Страница 8 из 19
Еще, конечно, был Мустафа, в этом поколении – единственный сын, драгоценная жемчужина, дарованная Аллахом наряду с четырьмя дочерьми. Левент Казанчи был одержим рождением наследника, так что все четыре сестры росли, словно незваные гости. Сначала родились три девочки подряд. Бану, Севрие и Фериде ощущали себя прологом к чему-то настоящему, результатом промаха в супружеской жизни родителей, твердо настроенных произвести на свет мальчика. Зелиха, пятый ребенок в семье, была зачата в надежде на еще один подарок судьбы. Обретя наконец сына, родители хотели проверить, не повезет ли им еще раз.

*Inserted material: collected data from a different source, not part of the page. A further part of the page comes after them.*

/-- An instruction faults as the table of R140 says, with that fault, and otherwise not. -/
theorem exec_eq_fault_iff {i : Instr} {s : State} {f : Fault} : exec i s = .fault f ↔ tableFault i s = some f := by
  cases i with
  | ret => exact attempt_next_eq_fault_iff.trans (eq_error_iff_of_row (fun h => ⟨_, pop_ok (by omega)⟩) pop_error)
  | call nnn => exact attempt_next_eq_fault_iff.trans (eq_error_iff_of_row (fun h => ⟨_, push_ok (by omega)⟩) push_error)
  | skp x => exact attempt_next_eq_fault_iff.trans keyDownAt_eq_error_iff
  | sknp x => exact attempt_next_eq_fault_iff.trans keyDownAt_eq_error_iff
  | drw x y n => exact attempt_next_eq_fault_iff.trans (checkedAccess_eq_error_iff (by rw [State.base]; omega))
  | loadRegs x => exact attempt_next_eq_fault_iff.trans (checkedAccess_eq_error_iff (by rw [State.base]; omega))
  | ldB x =>
    have digits : (decimalDigits (s.readV x)).length = 3 := rfl
    exact attempt_next_eq_fault_iff.trans (checkedAccess_eq_error_iff (by rw [digits, State.base]; omega))
  | storeRegs x =>
    exact attempt_next_eq_fault_iff.trans (checkedAccess_eq_error_iff (by rw [State.length_readGroup, State.base]; omega))
  | ldVK x => exact iff_of_false (execLdVK_ne_fault x s f) nofun
  | _ => exact iff_of_false nofun nofun

/-- The end of the cycle adds no fault. -/
theorem endCycle_eq_fault {o : Host.Outcome State Fault Refusal} {f : Fault} (h : endCycle o = .fault f) : o = .fault f := by
  cases o with
  | fault g => exact h
  | next | refused => cases h

/-- A cycle faults with its fetch or with the instruction it executes; on an unmatched word it does not. -/
theorem step_eq_fault_iff {s : State} {f : Fault} :
    step s = .fault f ↔ s.fetch = .error f ∨ ∃ i, s.executes i ∧ tableFault i s = some f := by
  constructor
  · intro h
    refine (attempt_fault h).imp_right fun ⟨w, hw, hrun⟩ => ?_
    cases hd : decodeWord w with
    | ok i =>
      rw [execWord_ok hd] at hrun
      exact ⟨i, ⟨w, hw, hd⟩, exec_eq_fault_iff.1 (endCycle_eq_fault hrun)⟩
    | error e =>
      rw [execWord_error hd] at hrun
      cases hrun
  · rintro (herror | ⟨i, hi, hf⟩)
    · exact step_of_fetch_error herror
    · rw [step_eq_endCycle_of_executes hi, exec_eq_fault_iff.2 hf, endCycle_fault]

/-! ## What the faults depend on -/

theorem fetch_congr {s t : State} (hpc : t.pc = s.pc) (hmem : t.mem = s.mem) : t.fetch = s.fetch := by
  rw [State.fetch, State.fetch, hpc, hmem]

theorem tableFault_congr {s t : State} (hI : t.I = s.I) (hsp : t.sp = s.sp) (hV : t.V = s.V) (i : Instr) :
    tableFault i t = tableFault i s := by
  have hread : ∀ x, t.readV x = s.readV x := fun x => by rw [State.readV, State.readV, hV]
  cases i <;> simp only [tableFault, hI, hsp, hread]

/-- Settles O54: the fetch, and so the instruction executed, depends on `pc` and `mem`, and the table on `I`, `sp` and `V`. -/
theorem faultConditionsDependOnFiveElements : Obligations.FaultConditionsDependOnFiveElements := by
  intro s t f hpc hmem hI hsp hV
  simp only [step_eq_fault_iff, State.executes, fetch_congr hpc hmem, tableFault_congr hI hsp hV]

end Sys2Proof.Machine
end

section
/-! PROOFS. The decay of the timers over a run (60_exceptions.md R150, R151). -/

namespace Sys2Proof.Machine

/-- `timer` is counted down by the tick, and no instruction writes it but those of which `P` holds. -/
structure CountsDown (timer : State → Byte) (P : Instr → Prop) : Prop where
  tick : ∀ s, timer s.tick = countDown (timer s)
  advance : ∀ s, timer s.advance = timer s
  writers : ∀ i s t, exec i s = .next t → timer t ≠ timer s → P i

theorem countsDown_DT : CountsDown State.DT fun i => ∃ x, i = .ldDTV x where
  tick := State.tick_DT
  advance := State.advance_DT
  writers i s t h := by
    obtain ⟨-, -, -, hDT, -⟩ := writersOfEachElement i s t h
    exact hDT

theorem countsDown_ST : CountsDown State.ST fun i => ∃ x, i = .ldSTV x where
  tick := State.tick_ST
  advance := State.advance_ST
  writers i s t h := by
    obtain ⟨-, -, -, -, hST, -⟩ := writersOfEachElement i s t h
    exact hST

section

variable {timer : State → Byte} {P : Instr → Prop} (counts : CountsDown timer P)

include counts

/-- A cycle that executes no writer of the timer counts it down once, also a cycle on an unmatched word (log 4). -/
theorem CountsDown.toNat_step {s t : State} (h : step s = .next t) (avoids : ∀ i, s.executes i → ¬P i) :
    (timer t).toNat = (timer s).toNat - 1 := by
  obtain ⟨w, u, hw, rfl, hrun⟩ := step_eq_next h
  have kept : timer u = timer s := by
    rcases hrun with ⟨i, hi, hu⟩ | ⟨-, rfl⟩
    · by_contra hne
      exact avoids i ⟨w, hw, hi⟩ (counts.writers i s u hu hne)
    · exact counts.advance s
  rw [counts.tick, countDown_toNat, kept]

/-- The decay law for one timer, by induction on the number of cycles (R151). -/
theorem CountsDown.toNat_of_runsAvoiding {n : Nat} {s t : State} (h : RunsAvoiding P n s t) :
    (timer t).toNat = (timer s).toNat - n := by
  induction n generalizing s with
  | zero => exact h ▸ rfl
  | succ n ih =>
    obtain ⟨u, hu, avoids, hrest⟩ := h
    rw [ih hrest, counts.toNat_step hu avoids, Nat.sub_sub, Nat.add_comm]

end

/-- Settles O55: the decay law for each timer with its one writer. -/
theorem timersDecay : Obligations.TimersDecay :=
  fun _ _ _ => ⟨countsDown_DT.toNat_of_runsAvoiding, countsDown_ST.toNat_of_runsAvoiding⟩

end Sys2Proof.Machine
end

section
/-! PROOFS. The table of faults as a whole (60_exceptions.md R140, R144), and that a faulting cycle leaves the state as it was
and faults the same again (R143, R145). -/

namespace Sys2Proof.Machine

/-! ## The table -/

/-- An instruction to which the table gives no fault completes: it is not refused either. -/
theorem exec_next_of_tableFault_none {i : Instr} {s : State} (h : tableFault i s = none) : ∃ t, exec i s = .next t := by
  cases ho : exec i s with
  | next t => exact ⟨t, rfl⟩
  | fault f => cases h.symm.trans (exec_eq_fault_iff.1 ho)
  | refused r => exact absurd ho (exec_ne_refused i s r)

/-- Settles O52: an instruction takes the fault of the table, and one without a fault there completes. -/
theorem faultsExactlyAsTabulated : Obligations.FaultsExactlyAsTabulated :=
  fun _ _ => ⟨fun _ => exec_eq_fault_iff.2, exec_next_of_tableFault_none⟩

/-! ## The cycle that faults -/

theorem perform_step_fault (F : Config.Font) {s : State} {f : Fault} (h : step s = .fault f) :
    perform F .step s = (s, .fault f) := by
  rw [perform, h]

/-- A key event changes none of the elements that the fault conditions read (R145). -/
theorem step_setKey_fault {s : State} {f : Fault} (h : step s = .fault f) (k : Nat) (down : Bool) :
    step (s.setKey k down) = .fault f := by
  unfold State.setKey
  split
  · refine (faultConditionsDependOnFiveElements s _ f ?_ ?_ ?_ ?_ ?_).1 h <;> rfl
  · exact h

/-- Settles O53: the host keeps the state of a faulting cycle, and the fault conditions do not read the keys. -/
theorem faultLeavesStateAndRepeats : Obligations.FaultLeavesStateAndRepeats := fun F _ _ k h =>
  ⟨perform_step_fault F h, congrArg Prod.snd (perform_step_fault F (step_setKey_fault h k true)),
    congrArg Prod.snd (perform_step_fault F (step_setKey_fault h k false))⟩

end Sys2Proof.Machine
end

section
/-! PROOFS. The call and the return (40_flow_and_skips.md R71, R73): the entry they write or pop, and their faults. -/

namespace Sys2Proof.Machine

/-- A jump with the call stack changed keeps everything else. -/
theorem frame_callStack_jump (s : State) (stack : Vector Word 16) (sp : Fin 17) (target : Word) :
    Frame.holds { callStack := true } s ({ s with stack := stack, sp := sp }.jump target) :=
  ⟨fun _ _ => rfl, by simp⟩

/-- Settles O21: below 16 the call writes entry `sp` and no other; at 16 the fault is that of the table. -/
theorem callPushesOrOverflows : Obligations.CallPushesOrOverflows := by
  refine fun s nnn => ⟨fun hsp => ?_, fun hsp => exec_eq_fault_iff.2 (if_pos hsp)⟩
  have pushed : ∀ k : Fin 16, (s.stack.set s.sp.val s.pc)[k.val] = if k.val = s.sp.val then s.pc else s.stack[k.val] :=
    fun k => by simp only [Vector.getElem_set, eq_comm]
  exact ⟨_, exec_call_next (k := ⟨s.sp.val, hsp⟩) rfl nnn, pushed, rfl, toNat_zextAddr nnn, frame_callStack_jump ..⟩

/-- Settles O22: with `k + 1` stacked the return reads entry `k` and writes none; at 0 the fault is that of the table. -/
theorem returnPopsOrUnderflows : Obligations.ReturnPopsOrUnderflows := fun _ =>
  ⟨fun _ hk => ⟨_, exec_ret_next hk, rfl, rfl, rfl, frame_callStack_jump ..⟩, fun hsp => exec_eq_fault_iff.2 (if_pos hsp)⟩

end Sys2Proof.Machine
end

section
/-! PROOFS. The arithmetic that writes a flag (41_alu.md R80, R87 to R92): carry, not-borrow and the bit shifted out, and which
of the two writes remains where `x` is F. -/

namespace Sys2Proof.Machine

/-! ## A result and a flag -/

theorem frame_writeResultThenFlag_advance (s : State) (x : Reg) (v : Byte) (c : Bool) :
    Frame.holds { regs := [x, regF] } s (s.writeResultThenFlag x v c).advance := by
  refine ⟨fun r hr => ?_, by simp⟩
  obtain ⟨hx, hF⟩ : r ≠ x ∧ r ≠ regF := by simpa using hr
  rw [State.readV_advance, State.readV_writeResultThenFlag, if_neg hF, if_neg hx]

theorem frame_writeFlagThenResult_advance (s : State) (x : Reg) (v : Byte) (c : Bool) :
    Frame.holds { regs := [x, regF] } s (s.writeFlagThenResult x v c).advance := by
  refine ⟨fun r hr => ?_, by simp⟩
  obtain ⟨hx, hF⟩ : r ≠ x ∧ r ≠ regF := by simpa using hr
  rw [State.readV_advance, State.readV_writeFlagThenResult, if_neg hx, if_neg hF]

section

variable {s : State} {o : Host.Outcome State Fault Refusal} {x : Reg} {v : Byte} {c : Bool} {result flag : Nat}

С самого рождения над Мустафой тряслись, как над бесценным сокровищем. Был принят целый комплекс мер, чтобы отвести от него злую участь, предначертанную всем мужчинам в роду. Младенцем его заматывали во всяческие обереги и амулеты от сглаза, не выпускали его из поля зрения, как только он стал ползать, и до восьми лет не стригли, словно девочку, чтобы обмануть ангела смерти Азраила. К ребенку обращались только «девочка», «эй, девочка, иди сюда!». Мустафа хорошо учился, но совершенно не умел общаться, и это отравляло ему жизнь в старших классах. Привыкнув быть королем дома, мальчик, казалось, не желал быть одним из многих в классе. Он был настолько нелюдим, что, когда Гульсум захотела отпраздновать с его друзьями окончание школы, оказалось, что ему некого приглашать. Мустафа был крайне высокомерен и неприветлив с посторонними. Дома его единодушно лелеяли, словно царственную особу, а каждый день рождения неумолимо приближал его к роковому концу, постигавшему всех мужчин рода Казанчи. Учитывая все это, было решено, что лучше отправить его за границу. Не прошло и месяца, как необходимую сумму собрали, продав драгоценности Петит-Ma, и восемнадцатилетний отпрыск семейства Казанчи покинул Стамбул и отправился в Аризону. Там он стал изучать инженерные основы сельского хозяйства, агротехнику, а также биотехнологию, и хотелось бы надеяться, что доживет до старости…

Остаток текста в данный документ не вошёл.